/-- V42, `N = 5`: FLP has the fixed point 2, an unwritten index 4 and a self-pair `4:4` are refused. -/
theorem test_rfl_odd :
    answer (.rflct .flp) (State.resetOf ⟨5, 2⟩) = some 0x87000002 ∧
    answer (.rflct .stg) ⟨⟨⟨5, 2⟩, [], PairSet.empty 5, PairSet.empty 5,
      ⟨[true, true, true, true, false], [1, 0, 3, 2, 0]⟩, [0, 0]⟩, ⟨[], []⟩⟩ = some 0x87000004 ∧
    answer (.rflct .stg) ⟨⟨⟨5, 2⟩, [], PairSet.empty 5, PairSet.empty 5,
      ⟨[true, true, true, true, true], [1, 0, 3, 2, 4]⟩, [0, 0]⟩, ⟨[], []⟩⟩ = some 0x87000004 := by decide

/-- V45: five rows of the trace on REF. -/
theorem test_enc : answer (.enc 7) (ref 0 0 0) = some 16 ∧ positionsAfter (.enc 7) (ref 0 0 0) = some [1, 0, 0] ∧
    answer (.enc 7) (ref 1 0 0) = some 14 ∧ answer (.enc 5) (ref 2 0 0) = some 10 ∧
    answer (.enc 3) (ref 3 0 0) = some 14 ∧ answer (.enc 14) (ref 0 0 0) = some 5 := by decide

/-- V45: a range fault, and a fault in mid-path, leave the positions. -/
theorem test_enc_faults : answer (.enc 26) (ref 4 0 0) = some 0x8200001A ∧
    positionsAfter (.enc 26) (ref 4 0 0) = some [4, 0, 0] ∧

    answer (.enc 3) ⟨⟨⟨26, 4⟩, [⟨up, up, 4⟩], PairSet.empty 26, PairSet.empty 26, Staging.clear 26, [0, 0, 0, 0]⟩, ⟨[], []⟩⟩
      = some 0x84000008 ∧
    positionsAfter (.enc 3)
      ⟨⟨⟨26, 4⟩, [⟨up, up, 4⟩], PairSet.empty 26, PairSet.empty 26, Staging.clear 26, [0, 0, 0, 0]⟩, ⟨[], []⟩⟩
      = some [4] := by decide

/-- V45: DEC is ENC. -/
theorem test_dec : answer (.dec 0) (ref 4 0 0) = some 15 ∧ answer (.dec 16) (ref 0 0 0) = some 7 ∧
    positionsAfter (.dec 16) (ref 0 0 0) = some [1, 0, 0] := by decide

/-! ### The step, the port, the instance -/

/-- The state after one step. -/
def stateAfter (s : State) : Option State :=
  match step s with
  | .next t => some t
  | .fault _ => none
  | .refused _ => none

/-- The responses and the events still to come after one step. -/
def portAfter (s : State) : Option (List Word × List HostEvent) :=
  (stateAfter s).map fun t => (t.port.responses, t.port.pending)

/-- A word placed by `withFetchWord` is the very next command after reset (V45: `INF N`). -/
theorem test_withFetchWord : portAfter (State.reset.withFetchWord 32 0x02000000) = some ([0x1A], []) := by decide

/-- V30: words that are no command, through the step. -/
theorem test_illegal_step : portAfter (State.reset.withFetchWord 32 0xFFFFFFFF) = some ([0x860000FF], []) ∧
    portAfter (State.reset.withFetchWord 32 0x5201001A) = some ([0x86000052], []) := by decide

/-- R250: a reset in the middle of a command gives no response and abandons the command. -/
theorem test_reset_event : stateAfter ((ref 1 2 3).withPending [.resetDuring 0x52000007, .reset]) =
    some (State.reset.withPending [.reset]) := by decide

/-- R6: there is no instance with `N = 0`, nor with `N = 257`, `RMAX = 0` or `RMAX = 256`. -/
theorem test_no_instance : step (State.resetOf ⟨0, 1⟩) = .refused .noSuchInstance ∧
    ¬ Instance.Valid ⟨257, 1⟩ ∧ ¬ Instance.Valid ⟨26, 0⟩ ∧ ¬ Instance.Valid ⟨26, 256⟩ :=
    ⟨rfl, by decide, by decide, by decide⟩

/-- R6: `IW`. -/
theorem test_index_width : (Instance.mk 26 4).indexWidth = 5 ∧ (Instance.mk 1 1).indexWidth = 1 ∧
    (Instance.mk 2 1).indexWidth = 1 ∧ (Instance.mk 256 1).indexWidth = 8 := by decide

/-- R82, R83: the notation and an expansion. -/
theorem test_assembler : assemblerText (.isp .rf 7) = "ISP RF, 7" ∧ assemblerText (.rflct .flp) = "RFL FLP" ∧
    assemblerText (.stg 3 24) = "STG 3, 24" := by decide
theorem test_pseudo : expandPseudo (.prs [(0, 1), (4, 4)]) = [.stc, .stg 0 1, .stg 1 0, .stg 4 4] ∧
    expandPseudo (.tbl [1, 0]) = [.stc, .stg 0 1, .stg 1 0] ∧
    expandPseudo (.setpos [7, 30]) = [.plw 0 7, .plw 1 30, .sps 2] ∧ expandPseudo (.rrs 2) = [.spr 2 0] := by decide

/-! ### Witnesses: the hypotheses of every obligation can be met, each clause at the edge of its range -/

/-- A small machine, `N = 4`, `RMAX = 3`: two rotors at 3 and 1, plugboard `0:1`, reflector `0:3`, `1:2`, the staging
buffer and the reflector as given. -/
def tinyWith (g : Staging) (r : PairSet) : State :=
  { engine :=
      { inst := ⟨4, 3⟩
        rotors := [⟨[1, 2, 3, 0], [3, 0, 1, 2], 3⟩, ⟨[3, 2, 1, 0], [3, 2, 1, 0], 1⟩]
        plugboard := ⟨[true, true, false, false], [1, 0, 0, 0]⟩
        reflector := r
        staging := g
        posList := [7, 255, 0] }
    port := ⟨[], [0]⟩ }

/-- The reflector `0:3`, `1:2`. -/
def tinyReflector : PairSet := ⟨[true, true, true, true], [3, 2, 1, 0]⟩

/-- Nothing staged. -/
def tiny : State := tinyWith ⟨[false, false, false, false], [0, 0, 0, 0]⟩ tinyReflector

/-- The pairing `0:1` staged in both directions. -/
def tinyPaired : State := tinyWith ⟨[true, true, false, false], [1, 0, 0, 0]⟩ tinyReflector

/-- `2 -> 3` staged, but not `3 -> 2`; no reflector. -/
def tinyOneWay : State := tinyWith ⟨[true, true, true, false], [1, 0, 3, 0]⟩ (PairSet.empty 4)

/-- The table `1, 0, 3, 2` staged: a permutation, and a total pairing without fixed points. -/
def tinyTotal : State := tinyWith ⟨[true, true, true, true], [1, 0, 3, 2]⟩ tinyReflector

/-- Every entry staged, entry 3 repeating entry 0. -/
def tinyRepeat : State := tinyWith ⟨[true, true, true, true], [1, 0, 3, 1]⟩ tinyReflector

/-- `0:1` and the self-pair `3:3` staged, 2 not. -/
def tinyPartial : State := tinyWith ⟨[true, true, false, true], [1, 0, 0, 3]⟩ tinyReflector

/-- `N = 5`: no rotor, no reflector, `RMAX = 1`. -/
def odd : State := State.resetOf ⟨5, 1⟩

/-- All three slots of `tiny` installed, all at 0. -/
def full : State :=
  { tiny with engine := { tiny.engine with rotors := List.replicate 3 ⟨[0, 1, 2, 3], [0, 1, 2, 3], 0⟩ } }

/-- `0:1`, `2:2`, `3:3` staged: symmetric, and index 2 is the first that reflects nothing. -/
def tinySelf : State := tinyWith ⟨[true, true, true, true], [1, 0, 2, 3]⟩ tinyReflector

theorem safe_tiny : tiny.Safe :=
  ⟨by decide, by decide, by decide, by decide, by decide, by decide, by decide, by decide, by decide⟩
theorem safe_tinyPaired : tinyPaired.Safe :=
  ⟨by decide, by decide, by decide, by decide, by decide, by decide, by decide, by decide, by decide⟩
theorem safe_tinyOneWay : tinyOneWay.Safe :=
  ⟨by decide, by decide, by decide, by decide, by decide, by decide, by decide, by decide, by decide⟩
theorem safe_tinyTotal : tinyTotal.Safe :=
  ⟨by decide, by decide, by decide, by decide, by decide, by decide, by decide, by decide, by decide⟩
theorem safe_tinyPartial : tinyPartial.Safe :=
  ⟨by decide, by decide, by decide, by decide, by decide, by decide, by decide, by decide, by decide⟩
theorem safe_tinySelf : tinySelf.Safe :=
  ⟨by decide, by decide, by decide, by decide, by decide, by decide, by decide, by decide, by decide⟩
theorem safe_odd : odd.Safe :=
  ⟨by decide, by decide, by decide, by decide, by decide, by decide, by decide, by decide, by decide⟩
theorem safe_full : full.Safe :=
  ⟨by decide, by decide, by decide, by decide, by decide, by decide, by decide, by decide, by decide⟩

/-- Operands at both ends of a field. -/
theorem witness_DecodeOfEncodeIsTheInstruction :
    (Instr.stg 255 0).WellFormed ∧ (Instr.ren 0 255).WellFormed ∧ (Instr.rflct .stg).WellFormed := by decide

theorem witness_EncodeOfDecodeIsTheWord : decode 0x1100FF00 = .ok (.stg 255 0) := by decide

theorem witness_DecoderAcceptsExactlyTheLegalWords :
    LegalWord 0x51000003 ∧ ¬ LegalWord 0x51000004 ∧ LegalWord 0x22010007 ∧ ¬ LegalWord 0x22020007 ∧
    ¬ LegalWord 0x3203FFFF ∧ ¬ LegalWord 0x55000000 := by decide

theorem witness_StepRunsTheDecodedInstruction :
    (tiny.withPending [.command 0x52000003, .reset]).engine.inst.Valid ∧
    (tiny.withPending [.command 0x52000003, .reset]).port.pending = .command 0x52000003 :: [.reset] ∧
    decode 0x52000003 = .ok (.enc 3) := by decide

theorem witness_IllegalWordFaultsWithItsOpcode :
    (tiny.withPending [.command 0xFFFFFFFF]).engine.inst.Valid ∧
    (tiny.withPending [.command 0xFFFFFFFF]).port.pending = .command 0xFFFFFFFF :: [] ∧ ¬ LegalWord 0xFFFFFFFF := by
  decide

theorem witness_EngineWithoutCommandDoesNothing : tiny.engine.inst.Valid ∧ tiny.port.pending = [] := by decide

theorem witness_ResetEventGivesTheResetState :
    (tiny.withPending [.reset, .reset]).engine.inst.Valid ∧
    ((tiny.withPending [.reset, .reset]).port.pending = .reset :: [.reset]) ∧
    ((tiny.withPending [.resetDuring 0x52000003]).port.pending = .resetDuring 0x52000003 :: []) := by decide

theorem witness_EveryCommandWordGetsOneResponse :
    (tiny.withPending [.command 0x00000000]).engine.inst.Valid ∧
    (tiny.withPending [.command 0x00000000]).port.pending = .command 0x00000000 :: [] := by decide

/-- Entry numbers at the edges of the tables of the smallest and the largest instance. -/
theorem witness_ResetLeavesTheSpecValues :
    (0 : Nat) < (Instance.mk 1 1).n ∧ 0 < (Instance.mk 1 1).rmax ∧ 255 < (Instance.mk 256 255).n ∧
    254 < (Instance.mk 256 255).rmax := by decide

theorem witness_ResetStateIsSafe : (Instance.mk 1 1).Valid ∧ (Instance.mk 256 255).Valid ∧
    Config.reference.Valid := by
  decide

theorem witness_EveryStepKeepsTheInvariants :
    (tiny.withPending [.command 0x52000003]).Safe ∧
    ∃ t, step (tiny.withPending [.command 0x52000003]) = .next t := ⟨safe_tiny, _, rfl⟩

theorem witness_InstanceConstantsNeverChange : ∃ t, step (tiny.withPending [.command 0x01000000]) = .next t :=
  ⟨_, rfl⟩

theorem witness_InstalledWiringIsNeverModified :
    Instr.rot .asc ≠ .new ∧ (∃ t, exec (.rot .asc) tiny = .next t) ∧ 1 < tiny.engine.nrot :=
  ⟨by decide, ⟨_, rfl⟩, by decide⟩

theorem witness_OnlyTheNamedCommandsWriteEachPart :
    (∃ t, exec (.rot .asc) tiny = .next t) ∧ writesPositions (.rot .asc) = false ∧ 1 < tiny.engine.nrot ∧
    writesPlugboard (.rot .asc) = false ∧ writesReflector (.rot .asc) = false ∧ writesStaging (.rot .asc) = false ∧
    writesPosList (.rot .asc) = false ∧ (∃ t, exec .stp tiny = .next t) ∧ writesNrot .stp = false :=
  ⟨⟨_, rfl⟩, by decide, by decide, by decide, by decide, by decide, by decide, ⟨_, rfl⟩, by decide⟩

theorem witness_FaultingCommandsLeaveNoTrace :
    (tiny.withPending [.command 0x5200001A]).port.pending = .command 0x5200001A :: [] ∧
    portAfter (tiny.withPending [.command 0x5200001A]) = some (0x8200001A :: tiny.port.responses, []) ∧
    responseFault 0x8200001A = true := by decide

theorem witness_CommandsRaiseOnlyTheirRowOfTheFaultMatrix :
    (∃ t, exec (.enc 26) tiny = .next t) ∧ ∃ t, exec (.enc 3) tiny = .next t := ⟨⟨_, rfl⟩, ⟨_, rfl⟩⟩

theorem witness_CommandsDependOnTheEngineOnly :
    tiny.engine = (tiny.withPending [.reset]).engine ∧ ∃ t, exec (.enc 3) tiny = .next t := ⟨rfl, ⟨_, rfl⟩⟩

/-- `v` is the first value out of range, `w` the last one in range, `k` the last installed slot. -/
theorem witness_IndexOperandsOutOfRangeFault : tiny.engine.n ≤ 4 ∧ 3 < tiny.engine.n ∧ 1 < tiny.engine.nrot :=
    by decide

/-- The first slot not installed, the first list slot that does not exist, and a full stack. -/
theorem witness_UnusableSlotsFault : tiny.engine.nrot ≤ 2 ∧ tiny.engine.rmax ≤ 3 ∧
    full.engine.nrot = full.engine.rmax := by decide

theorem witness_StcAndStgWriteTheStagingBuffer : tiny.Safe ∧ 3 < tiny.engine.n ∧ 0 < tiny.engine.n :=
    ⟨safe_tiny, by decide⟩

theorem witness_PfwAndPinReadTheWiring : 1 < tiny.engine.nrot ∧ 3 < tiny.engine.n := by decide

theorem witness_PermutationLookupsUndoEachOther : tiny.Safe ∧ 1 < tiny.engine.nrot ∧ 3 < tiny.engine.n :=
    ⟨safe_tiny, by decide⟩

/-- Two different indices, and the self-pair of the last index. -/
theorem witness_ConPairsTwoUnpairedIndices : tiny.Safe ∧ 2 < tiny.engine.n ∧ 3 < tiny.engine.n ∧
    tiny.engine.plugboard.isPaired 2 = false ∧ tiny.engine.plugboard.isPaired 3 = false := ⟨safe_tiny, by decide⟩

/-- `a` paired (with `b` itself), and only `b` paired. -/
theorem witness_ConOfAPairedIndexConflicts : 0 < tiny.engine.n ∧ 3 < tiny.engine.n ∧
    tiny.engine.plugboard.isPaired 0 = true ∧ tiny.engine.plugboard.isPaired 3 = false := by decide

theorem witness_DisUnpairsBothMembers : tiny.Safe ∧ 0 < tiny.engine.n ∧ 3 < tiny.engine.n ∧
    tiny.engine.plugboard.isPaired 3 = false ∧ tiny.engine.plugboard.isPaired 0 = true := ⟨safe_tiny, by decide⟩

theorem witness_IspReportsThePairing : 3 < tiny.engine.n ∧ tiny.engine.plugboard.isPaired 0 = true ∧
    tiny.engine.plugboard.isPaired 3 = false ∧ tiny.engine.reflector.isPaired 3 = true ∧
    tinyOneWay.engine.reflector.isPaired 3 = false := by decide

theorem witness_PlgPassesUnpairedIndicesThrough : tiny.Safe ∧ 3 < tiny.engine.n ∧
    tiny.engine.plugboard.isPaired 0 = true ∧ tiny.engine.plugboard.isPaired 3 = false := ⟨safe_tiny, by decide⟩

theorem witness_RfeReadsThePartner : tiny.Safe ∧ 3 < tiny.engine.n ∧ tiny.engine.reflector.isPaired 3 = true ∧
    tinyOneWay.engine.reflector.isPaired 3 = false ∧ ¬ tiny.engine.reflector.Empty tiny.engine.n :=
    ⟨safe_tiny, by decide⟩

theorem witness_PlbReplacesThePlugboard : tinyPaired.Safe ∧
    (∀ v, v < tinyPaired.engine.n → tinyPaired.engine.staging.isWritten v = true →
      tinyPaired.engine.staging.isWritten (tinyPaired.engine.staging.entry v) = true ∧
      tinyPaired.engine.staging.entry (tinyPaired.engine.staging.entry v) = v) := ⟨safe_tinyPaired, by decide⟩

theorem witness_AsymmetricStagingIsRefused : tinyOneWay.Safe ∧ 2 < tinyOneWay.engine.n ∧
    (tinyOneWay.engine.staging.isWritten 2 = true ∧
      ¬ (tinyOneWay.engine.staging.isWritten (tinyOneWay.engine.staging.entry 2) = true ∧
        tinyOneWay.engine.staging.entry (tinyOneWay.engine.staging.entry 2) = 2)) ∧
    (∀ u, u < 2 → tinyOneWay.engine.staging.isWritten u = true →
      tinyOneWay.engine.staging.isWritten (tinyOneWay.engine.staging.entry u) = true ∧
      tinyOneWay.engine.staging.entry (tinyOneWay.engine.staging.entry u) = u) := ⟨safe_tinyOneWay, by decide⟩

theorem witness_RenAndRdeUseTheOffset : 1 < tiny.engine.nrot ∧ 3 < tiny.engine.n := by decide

TASK TO COMPLETE:
Wherever "full" occurs in the records above, copy the line it sits in.

FINISHED TASK:
def full : State :=
theorem safe_full : full.Safe :=
/-- The first slot not installed, the first list slot that does not exist, and a full stack. -/
    full.engine.nrot = full.engine.rmax := by decide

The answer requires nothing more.